He wanted nothing more than to curl into a bowl and cry. Lindsey shivered even before the warm air had dispersed into the impenetrable chill of the castle stone. He pressed his knees to his face and scooted his feet as much under his rear as he could. His breath was ragged and he felt snot trailing down his nose and between his legs. He tried to wipe it away but the manacles held his hand back. With a sigh he let the snot drool down his leg and onto his feet. The wet mucus pooled there until it dribbled between his toes.

If he couldn't do anything about a little bit of snot, what could he possibly do against Calephas, let alone Gmork? Nothing. He had no hope but in his friends, and was there even hope there? His father was in prison and almost certain to die as soon as Calephas had what he wanted from Lindsey in the morning. Elizabaeg had gone into hiding with the fractious Resistance, all of whom had expressed skepticism about Lindsey's plan working. They might linger until midday, but when he failed to reveal that Calephas was dead, they would all flee like rats.

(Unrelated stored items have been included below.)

/-- A word selects a row exactly when it decodes to an operation of the row's name: both say which fields the word has. -/
theorem selects_iff_decode (p : Port) (w : Word) :
    ∀ row ∈ opcodeRows, row.selects p w = true ↔ ∃ i, decode p w = .ok i ∧ i.mnemonic = row.mnemonic := by
  have hfree : dField 0xFFE80000#32 = 0#16 := by decide
  have hfull : dField 0xFFE8FFFF#32 = BitVec.allOnes 16 := by decide
  simp only [opcodeRows, List.forall_mem_cons]
  rw [selects_bare_iff 0#4 (by decide), selects_cell_iff 1#4 (by decide) (by decide), selects_bare_iff 2#4 (by decide),
    selects_bare_iff 3#4 (by decide), selects_bare_iff 4#4 (by decide), selects_cell_iff 5#4 (by decide) (by decide),
    selects_cell_iff 6#4 (by decide) (by decide), selects_bare_iff 7#4 (by decide), hfree, hfull]
  simp only [exists_instr, decode_eq_ok_iff, encode, BitVec.and_allOnes]
  refine ⟨?nop, ?wr, ?adv, ?tick, ?red, ?rdavg, ?enc, ?seq, List.forall_mem_nil _⟩
  case nop => cases p <;> simp [Instr.mnemonic, Instr.port, Instr.wellFormed]
  all_goals
    simp [Instr.mnemonic, Instr.port, Instr.wellFormed, commandWord_eq_iff, eq_comm (b := p), and_comm, and_left_comm,
      and_assoc]

/-- Rows of the map have different names, so the rows of one name are at most one. -/
theorem length_rows_le_one {rows : List OpRow} (hsub : rows.Sublist opcodeRows) {name : String}
    (hname : ∀ row ∈ rows, row.mnemonic = name) : rows.length ≤ 1 := by
  have hdistinct : (rows.map OpRow.mnemonic).Nodup :=
    (hsub.map OpRow.mnemonic).nodup (by decide)
  rwa [List.map_eq_replicate_iff.mpr hname, List.nodup_replicate] at hdistinct

/-- Settles O28: row by row the two agree on the fields of the word; the rows selected have the one name of the operation
decoded. -/
theorem decoderAgreesWithTheOpcodeMap : Obligations.DecoderAgreesWithTheOpcodeMap := by
  intro p w
  refine ⟨selects_iff_decode p w, ?_⟩
  have hrow {row : OpRow} (h : row ∈ opcodeRows.filter fun row => row.selects p w) :
      ∃ i, decode p w = .ok i ∧ i.mnemonic = row.mnemonic := by
    obtain ⟨hmem, hsel⟩ := List.mem_filter.mp h
    exact (selects_iff_decode p w row hmem).mp hsel
  cases hd : decode p w with
  | error e =>
    have hnone : opcodeRows.filter (fun row => row.selects p w) = [] :=
      List.eq_nil_iff_forall_not_mem.mpr fun row h => by simpa [hd] using hrow h
    rw [hnone]
    exact Nat.zero_le 1
  | ok i =>
    refine length_rows_le_one List.filter_sublist (name := i.mnemonic) fun row h => ?_
    obtain ⟨j, hj, hname⟩ := hrow h
    rw [hd] at hj
    cases hj
    exact hname.symm
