-- ==== Sys2Proof/Word.lean ====
section
/-! DEFINITION. The plain words of the model: bytes, epoch numbers, digests, station numbers and maps, instants,
and tables of a fixed number of rows. -/

namespace Sys2Proof

/-- A byte on the line or at the service port (R20, R172). -/
abbrev Byte := BitVec 8

/-- An epoch number or fold point, 0 to 65,535, wrapping (00_scope.md, Numbering). -/
abbrev Epoch := BitVec 16

/-- A 16-bit check: line CRC, balance digest or profile digest (R84, R167, R187). -/
abbrev Digest := BitVec 16

/-- A station map: bit n stands for station n (R186). Also the form of a record's station sets. -/
abbrev StationMap := BitVec 32

/-- A station number, 0 to 31 (00_scope.md, Numbering). -/
abbrev Station := Fin 32

/-- An instant, in nanoseconds. DESIGN CHOICE, notes/assumptions/1.md. -/
abbrev Instant := Int

/-- A table of exactly n rows: 32 roster entries, 8 pools, 4 channels, 4 drives. -/
structure Tbl (α : Type) (n : Nat) where
  rows : List α
  size : rows.length = n
  deriving DecidableEq, Repr

/-- A table with the same row everywhere. -/
def Tbl.fill {α : Type} (n : Nat) (a : α) : Tbl α n := ⟨List.replicate n a, List.length_replicate⟩

/-- Row i. -/
def Tbl.get {α : Type} {n : Nat} (t : Tbl α n) (i : Fin n) : α := t.rows[i.val]'(t.size.symm ▸ i.isLt)

/-- The table with row i replaced. -/
def Tbl.set {α : Type} {n : Nat} (t : Tbl α n) (i : Fin n) (a : α) : Tbl α n :=
  ⟨t.rows.set i.val a, List.length_set.trans t.size⟩

/-- The table with every row changed by f. -/
def Tbl.map {α : Type} {n : Nat} (f : α → α) (t : Tbl α n) : Tbl α n :=
  ⟨t.rows.map f, (List.length_map f).trans t.size⟩

end Sys2Proof
end

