-- ==== Sys2Proof/Machine/LifeOps.lean ====
section
/-! DEFINITION. The station controller's changes of state, with every block's response to them: MUTE and QUIET (R134,
R135), the path of RESTART (R136), leaving CONFIG (R120, R170), founding (R124), and identity conflicts (R50). -/

namespace Sys2Proof.Machine

/-- The line access unit cuts off the frame in transmission and empties its queue (R30, R35). A frame of another station that
is on the line stays there and may be received yet, its overlap indication cleared: a DESIGN CHOICE, since R35 says of the
receiver only what it is to do (notes/assumptions/36.md). -/
def State.cutOff (s : State) : State :=
  { s with line := { s.line with tx := none, overlap := false, queue := [], slotWaiting := none, taken := false } }

/-- The epoch clock's timers stop as MUTE or QUIET is entered; cur, pacing station, origin and count are kept (R18). -/
def Clock.frozen (c : Clock) : Clock :=
  { c with timer := .stopped, pending := false, slotTimer := .stopped, probation := 0 }

/-- What the pool unit clears as MUTE or QUIET is entered; the rest is frozen (R100). -/
def Pool.frozen (p : Pool) : Pool :=
  { p with target := none, held := none, holdBack := 0, wait := 0, noComparison := 0, uncleanSelf := 0 }

/-- The station enters MUTE with a cause, or QUIET (R134, R135, and the columns of R18, R35, R61, R100, R163). -/
def State.enterFrozen (s : State) (life : Life) (cause : MuteCause) : State :=
  let s1 := s.cutOff.withdrawAll.clearDesignation.reportDiscarded
  let s2 := { s1 with
    clock := s1.clock.frozen
    pool := s1.pool.frozen
    ctl := { s1.ctl with leave := .none, listenTimer := none, silence := none } }
  ((s2.setLife life cause).setAgreement .none).refreshDrives

/-- One identity conflict is counted; the third mutes the station (R50). -/
def State.countConflict (s : State) : State :=
  let n := s.roster.conflicts + 1
  let s' := { s with roster := { s.roster with conflicts := n, conflictFree := 0 } }.raise .roster .identityConflict
    (some s.own) (BitVec.ofNat 16 n)
  if 3 ≤ n then s'.enterFrozen .mute .identity else s'

/-- The epoch clock after RESTART or abandoned founding: cur is kept (R18). -/
def Clock.restarted (c : Clock) : Clock := { Clock.reset with cur := c.cur }

/-- The roster after RESTART or abandoned founding, own number n (R52). -/
def Roster.restarted (n : Station) : Roster :=
  { Roster.reset with entries := Roster.reset.entries.set n { RosterEntry.blank with state := .self } }

/-- The station controller as LISTEN is entered at the instant now by RESTART, abandoned founding or join silence, the
listen timer set to expire at the given instant (R121, R136, R137). -/
def Controller.restarted (c : Controller) (expiry : Instant) : Controller :=
  { c with cause := .none, autoTimer := none, listenTimer := some expiry, matching := 0, mismatched := 0, joinWait := 0
           joinAttempts := 0, silence := none, leave := .none }

/-- The subject of the AGREEMENT event of this change: the reference as it stood or none, a free value where the two
differ (notes/assumptions/7.md). -/
def State.restartSubject (s : State) : Option Station := if s.coin then s.roster.reference else none

/-- Every drive's rule state becomes OFF (R163). -/
def DriveUnit.ruleOff (u : DriveUnit) : DriveUnit := { u with drives := u.drives.map (fun d => { d with rule := .off }) }

/-- The path of RESTART, of abandoned founding and of the join silence timer (R125, R130, R136): every block takes its
state of that column, and the station enters LISTEN with a new listen span. The receiver is on with its idle time from 0
even while another station's frame is on the line (R35): a DESIGN CHOICE for that frame, notes/assumptions/36.md. -/
def State.restartPath (s : State) : State :=
  let subject := s.restartSubject
  let s1 := s.draw.cutOff.withdrawAll.reportDiscarded
  let s2 := { s1 with
    clock := s1.clock.restarted
    line := { s1.line with state := .idle s1.now }
    roster := .restarted s1.own
    builder := { s1.builder with outbox := [] }
    window := .reset
    adjust := { s1.adjust with queue := [] }
    ctl := s1.ctl.restarted (s1.now + s1.listenSpan)
    drives := s1.drives.ruleOff }
  let s3 := s2.setAgreementFor subject .none
  (({ s3 with pool := .reset }).setLife .listen .none).refreshDrives

/-- The station leaves CONFIG with a valid profile: the profile is frozen and its digest computed, the own roster entry
is SELF, the receiver is on, and the listen span begins (R118, R120, R121, R170). -/
def State.leaveConfig (s : State) : State :=
  let s1 := { s with
    line := { s.line with state := .idle s.now }
    roster := { s.roster with entries := s.roster.entries.set s.own { RosterEntry.blank with state := .self } }
    ctl := { s.ctl with
      frozen := true
      digest := some (profileDigest s.ctl.straps.rate s.ctl.profile)
      autoTimer := none, listenTimer := some (s.now + s.listenSpan), matching := 0, mismatched := 0 } }
  (s1.setLife .listen .none).refreshDrives

/-- The epoch clock of a founder (R15). -/
def Clock.founder (c : Clock) (own : Station) : Clock :=
  { c with cur := 0, pacing := some own, timer := .expired, pending := true, probation := 2 }

/-- The changes of a founding outside the epoch clock (R100, R124). -/
def State.foundBlocks (s : State) : State :=
  let s1 := { s with
    pool := { s.pool with
      table := setBalances s.pool.table 0 (s.ctl.profile.initial.rows.take s.ctl.profile.pools), clean := true }
    ctl := { s.ctl with listenTimer := none } }
  ((s1.setLife .run .none).setAgreement .agreed).refreshDrives

/-- The epoch clock's part of a founding. -/
def State.foundClock (s : State) : State := { s with clock := s.clock.founder s.own }

/-- The station founds a line (R124). Whether the events carry cur as it was or the new cur 0 is a free value
(notes/assumptions/34.md). -/
def State.found (s : State) : State :=
  if s.coin then s.draw.foundBlocks.foundClock else s.draw.foundClock.foundBlocks

/-- The station enters JOINING at the second matching MARK (R126). -/
def State.enterJoining (s : State) : State :=
  let s1 := { s with ctl := { s.ctl with listenTimer := none, joinWait := 0, joinAttempts := 0 } }
  (s1.setLife .joining .none).reloadSilence.refreshDrives

end Sys2Proof.Machine
end

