/-! ### Channels -/

/-- The input filters. A filtered level is to change exactly while its pin stands at the other level, at the end of one
filter width from the instant the pin took that level (R138, R139); so a pin that goes back earlier changes nothing. The
width is the default, 2 µs, until the profile is frozen, and the profile's from then on (R152, R153, R170); that it acts
at once on pins as they stand is the model's choice, notes/assumptions/15.md. With no command waiting, a pin's change
that comes before any filtered change that is due moves the pin alone, and a filtered change that comes first takes place
at its instant and moves its level to the pin's, a CNT rise with the effect of FILTERED_CNT_RISE and a GATE edge with
that of its own row; the other levels stand (R139, R141, R146, R147). That pins change over wires, between commands:
notes/assumptions/4.md; which of two changes due at one instant is first is free, notes/assumptions/5.md. -/
def Obligations.FiltersFollowPins : Prop :=
  (∀ (s : State) (i : Fin 4) (x : InputPin),
    (∀ c : FilterChange, s.ctl.inReset = false → c.ch = i → c.pin = x →
      (c ∈ s.filterChanges ↔ (s.pin i x).high ≠ (s.channels.get i).level x ∧
        c.due = (s.pin i x).since + 500 * ((if s.ctl.frozen then (s.ctl.profile.channels.get i).width else 4 : Nat) : Int))) ∧
    (s.ctl.inReset = true → s.filterChanges = [])) ∧
  (∀ (s : State) (dt : Nat) (i : Fin 4) (x : InputPin) (high : Bool) (rest : List WireChange), Ready s →
    s.pending = [] → s.wires = { dt := dt, wire := .input i x high } :: rest →
    (∀ c ∈ s.filterChanges, s.now + dt < c.due) → (∀ x : Instant, s.nextSample = some x → s.now + dt < x) →
    ∃ t, step s = .next t ∧ t = { s.later dt with wires := rest, inputs := t.inputs } ∧
      t.pin i x = (if (s.pin i x).high = high then s.pin i x else { high := high, since := s.now + dt }) ∧
      (∀ (j : Fin 4) (y : InputPin), (j ≠ i ∨ y ≠ x) → t.pin j y = s.pin j y) ∧
      t.inputs.cs = s.inputs.cs ∧ t.inputs.sck = s.inputs.sck ∧ t.inputs.sdi = s.inputs.sdi ∧
      t.inputs.tally = s.inputs.tally) ∧
  (∀ (s : State) (d : FilterChange), Ready s → s.pending = [] → d ∈ s.filterChanges →
    (∀ w ∈ s.wires.head?, d.due < s.now + w.dt) → (∀ x : Instant, s.nextSample = some x → d.due < x) →
    ∃ c ∈ s.filterChanges, (∀ d' ∈ s.filterChanges, c.due ≤ d'.due) ∧
      ∃ t, step s = .next t ∧ t.now = s.due c.due ∧
        (t.channels.get c.ch).level c.pin = (s.pin c.ch c.pin).high ∧
        (∀ (j : Fin 4) (y : InputPin), (j ≠ c.ch ∨ y ≠ c.pin) →
          (t.channels.get j).level y = (s.channels.get j).level y) ∧
        (∀ (n : Nat) (row : Instr), s.due c.due = s.now + n →
          (c.pin = .cnt ∧ (s.pin c.ch c.pin).high = true ∧ row = .filteredCntRise n c.ch) ∨
          (c.pin = .dir ∧ row = .filteredDirChange n c.ch) ∨
          (c.pin = .gate ∧ (s.pin c.ch c.pin).high = true ∧ row = .filteredGateRise n c.ch) ∨
          (c.pin = .gate ∧ (s.pin c.ch c.pin).high = false ∧ row = .filteredGateFall n c.ch) →
          ∃ u, exec row s = .next u ∧ t.channels = u.channels ∧ t.port = u.port) ∧
        (c.pin = .cnt → (s.pin c.ch c.pin).high = false → t.port = s.port ∧
          t.channels = s.channels.set c.ch { s.channels.get c.ch with cntHigh := false }) ∧
        t.inputs = s.inputs ∧ t.wires.length = s.wires.length ∧ t.clock = s.clock ∧ t.line = s.line ∧
        t.roster = s.roster ∧ t.builder = s.builder ∧ t.window = s.window ∧ t.pool = s.pool ∧ t.adjust = s.adjust ∧
        t.ctl = s.ctl ∧ t.drives = s.drives)
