@[simp] theorem State.conflictFreeMark_frame (s : State) :
    (s.conflictFreeMark).now = s.now ∧
    (s.conflictFreeMark).free = s.free ∧
    (s.conflictFreeMark).clock = s.clock ∧
    (s.conflictFreeMark).line = s.line ∧
    (s.conflictFreeMark).builder = s.builder ∧
    (s.conflictFreeMark).window = s.window ∧
    (s.conflictFreeMark).pool = s.pool ∧
    (s.conflictFreeMark).adjust = s.adjust ∧
    (s.conflictFreeMark).ctl = s.ctl ∧
    (s.conflictFreeMark).channels = s.channels ∧
    (s.conflictFreeMark).drives = s.drives ∧
    (s.conflictFreeMark).port = s.port ∧
    (s.conflictFreeMark).inputs = s.inputs ∧
    (s.conflictFreeMark).wires = s.wires ∧
    (s.conflictFreeMark).pending = s.pending := by
  unfold State.conflictFreeMark; split
  · simp
  · split <;> simp

@[simp] theorem State.capture_frame (s : State) (b : Bool) :
    (s.capture b).now = s.now ∧
    (s.capture b).free = s.free ∧
    (s.capture b).clock = s.clock ∧
    (s.capture b).roster = s.roster ∧
    (s.capture b).window = s.window ∧
    (s.capture b).pool = s.pool ∧
    (s.capture b).adjust = s.adjust ∧
    (s.capture b).ctl = s.ctl ∧
    (s.capture b).drives = s.drives ∧
    (s.capture b).port = s.port ∧
    (s.capture b).inputs = s.inputs ∧
    (s.capture b).wires = s.wires ∧
    (s.capture b).pending = s.pending := by
  simp only [State.capture]; split <;> simp

@[simp] theorem State.reloadInRun_frame (s : State) (t : Instant) :
    (s.reloadInRun t).now = s.now ∧
    (s.reloadInRun t).free = s.free ∧
    (s.reloadInRun t).line = s.line ∧
    (s.reloadInRun t).roster = s.roster ∧
    (s.reloadInRun t).builder = s.builder ∧
    (s.reloadInRun t).window = s.window ∧
    (s.reloadInRun t).pool = s.pool ∧
    (s.reloadInRun t).adjust = s.adjust ∧
    (s.reloadInRun t).ctl = s.ctl ∧
    (s.reloadInRun t).channels = s.channels ∧
    (s.reloadInRun t).drives = s.drives ∧
    (s.reloadInRun t).port = s.port ∧
    (s.reloadInRun t).inputs = s.inputs ∧
    (s.reloadInRun t).wires = s.wires ∧
    (s.reloadInRun t).pending = s.pending := by
  unfold State.reloadInRun; split <;> simp

@[simp] theorem State.addBalance_frame (s : State) (p : Fin 8) (v : BitVec 32) :
    (s.addBalance p v).now = s.now ∧
    (s.addBalance p v).free = s.free ∧
    (s.addBalance p v).clock = s.clock ∧
    (s.addBalance p v).line = s.line ∧
    (s.addBalance p v).roster = s.roster ∧
    (s.addBalance p v).builder = s.builder ∧
    (s.addBalance p v).window = s.window ∧
    (s.addBalance p v).adjust = s.adjust ∧
    (s.addBalance p v).ctl = s.ctl ∧
    (s.addBalance p v).channels = s.channels ∧
    (s.addBalance p v).drives = s.drives ∧
    (s.addBalance p v).inputs = s.inputs ∧
    (s.addBalance p v).wires = s.wires ∧
    (s.addBalance p v).pending = s.pending := by
  simp only [State.addBalance]; split
  · simp
  · split <;> simp

/-- Whatever every addition leaves alone, adding each of a list of values leaves alone. -/
theorem State.addEach_keeps {γ : Type} (part : State → γ) (h : ∀ s p v, part (State.addBalance s p v) = part s)
    (l : List (BitVec 32)) (s : State) (i : Nat) : part (s.addEach i l) = part s := by
  induction l generalizing s i with
  | nil => rfl
  | cons v t ih =>
    rw [State.addEach, ih]
    split
    · exact h _ _ _
    · rfl
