-- ==== Sys2Proof/Laws/Drives.lean ====
section
/-! SUPPORT. The drives after their pins were found afresh or their rules evaluated. -/

namespace Sys2Proof.Machine

theorem fin4_cases (i : Fin 4) : i = 0 ∨ i = 1 ∨ i = 2 ∨ i = 3 := by revert i; decide

/-- Finding drive i's pin afresh writes drive i alone. -/
theorem State.refreshDrive_get (s : State) (ag : Agreement) (i j : Fin 4) :
    (s.refreshDrive ag i).drives.drives.get j =
      if j = i then (s.drives.drives.get i).refreshed (s.ctl.profile.drives.get i) s.ctl.life ag
      else s.drives.drives.get j := by
  have h : (s.refreshDrive ag i).drives.drives = s.drives.drives.set i
      ((s.drives.drives.get i).refreshed (s.ctl.profile.drives.get i) s.ctl.life ag) := by
    simp only [State.refreshDrive]; split <;> rfl
  rw [h, Tbl.get_set]

@[simp] theorem State.refreshDrive_fault (s : State) (ag : Agreement) (i : Fin 4) :
    (s.refreshDrive ag i).drives.fault = s.drives.fault := by
  simp only [State.refreshDrive]; split <;> rfl

/-- Every drive found afresh (R158, R159). -/
theorem State.refreshDrivesFor_get (s : State) (ag : Agreement) (i : Fin 4) :
    (s.refreshDrivesFor ag).drives.drives.get i =
      (s.drives.drives.get i).refreshed (s.ctl.profile.drives.get i) s.ctl.life ag := by
  simp only [State.refreshDrivesFor, indexes4, List.foldl_cons, List.foldl_nil, State.refreshDrive_get,
    State.refreshDrive_frame]
  rcases fin4_cases i with rfl | rfl | rfl | rfl <;> simp

@[simp] theorem State.refreshDrivesFor_fault (s : State) (ag : Agreement) :
    (s.refreshDrivesFor ag).drives.fault = s.drives.fault := by
  simp [State.refreshDrivesFor, indexes4]

/-- Finding a drive afresh leaves its rule state and mode. -/
@[simp] theorem Drive.refreshed_rule (d : Drive) (cfg : DriveCfg) (l : Life) (ag : Agreement) :
    (d.refreshed cfg l ag).rule = d.rule ∧ (d.refreshed cfg l ag).mode = d.mode := ⟨rfl, rfl⟩

/-- A drive found afresh stands under its row, at the level the row gives (R158, R159). -/
theorem Drive.refreshed_follows (d : Drive) (cfg : DriveCfg) (l : Life) (ag : Agreement) :
    (d.refreshed cfg l ag).row = pinRow l ag cfg d.mode ∧
    (d.refreshed cfg l ag).pin =
      pinLevel (d.refreshed cfg l ag).row cfg (d.refreshed cfg l ag) (d.refreshed cfg l ag).held := by
  refine ⟨rfl, ?_⟩
  simp only [Drive.refreshed]
  cases pinRow l ag cfg d.mode <;> rfl

/-- After all drives were found afresh for the agreement state that stands, the pins follow. -/
theorem State.refreshDrives_follow (s : State) : PinsFollow s.refreshDrives := by
  intro _ i
  have h := Drive.refreshed_follows (s.drives.drives.get i) (s.ctl.profile.drives.get i) s.ctl.life s.pool.agreement
  simp only [State.refreshDrives, State.refreshDrivesFor_frame, State.refreshDrivesFor_get]
  exact h

/-- A disabled drive is not evaluated (R155). -/
theorem State.evaluateDrive_disabled (s : State) (i : Fin 4) (h : (s.ctl.profile.drives.get i).pool = none) :
    s.evaluateDrive i = s := by simp [State.evaluateDrive, h]

/-- One rule's evaluation writes that drive's rule state alone (R155, R156). -/
theorem State.evaluateDrive_get (s : State) (i j : Fin 4) (p : Fin 8)
    (h : (s.ctl.profile.drives.get i).pool = some p) :
    (s.evaluateDrive i).drives.drives.get j =
      if j = i then { s.drives.drives.get i with
          rule := (s.drives.drives.get i).rule.next (s.ctl.profile.drives.get i) (s.pool.table.get p).balance.toInt }
        else s.drives.drives.get j := by
  simp only [State.evaluateDrive, h]
  exact Tbl.get_set _ _ _ _

@[simp] theorem State.evaluateDrive_fault (s : State) (i : Fin 4) : (s.evaluateDrive i).drives.fault = s.drives.fault := by
  simp only [State.evaluateDrive]; split <;> rfl

@[simp] theorem State.evaluateDrives_fault (s : State) : s.evaluateDrives.drives.fault = s.drives.fault := by
  simp [State.evaluateDrives, indexes4]

/-- Evaluation leaves every drive's mode, held level, pin and row. -/
theorem State.evaluateDrive_rest (s : State) (i j : Fin 4) :
    ((s.evaluateDrive i).drives.drives.get j).mode = (s.drives.drives.get j).mode ∧
    ((s.evaluateDrive i).drives.drives.get j).held = (s.drives.drives.get j).held ∧
    ((s.evaluateDrive i).drives.drives.get j).pin = (s.drives.drives.get j).pin ∧
    ((s.evaluateDrive i).drives.drives.get j).row = (s.drives.drives.get j).row := by
  cases h : (s.ctl.profile.drives.get i).pool with
  | none => rw [s.evaluateDrive_disabled i h]; exact ⟨rfl, rfl, rfl, rfl⟩
  | some p =>
    rw [s.evaluateDrive_get i j p h]
    split
    · rename_i e; subst e; exact ⟨rfl, rfl, rfl, rfl⟩
    · exact ⟨rfl, rfl, rfl, rfl⟩

end Sys2Proof.Machine
end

The birds were weak and could do nothing of themselves; one of them was already Gmork's pet. As soon as either of the other two were captured again they would become Gmork's pets too if not his meal. And Pharcellus... Lindsey had hoped a dragon would turn the tide against their enemies, but Gmork had been powerful enough to chase him off. Could the beastly mage have actually killed his brother? He sobbed anew to think it. He'd only now learned that Pharcellus was more than a friend but family and now he would never see him again.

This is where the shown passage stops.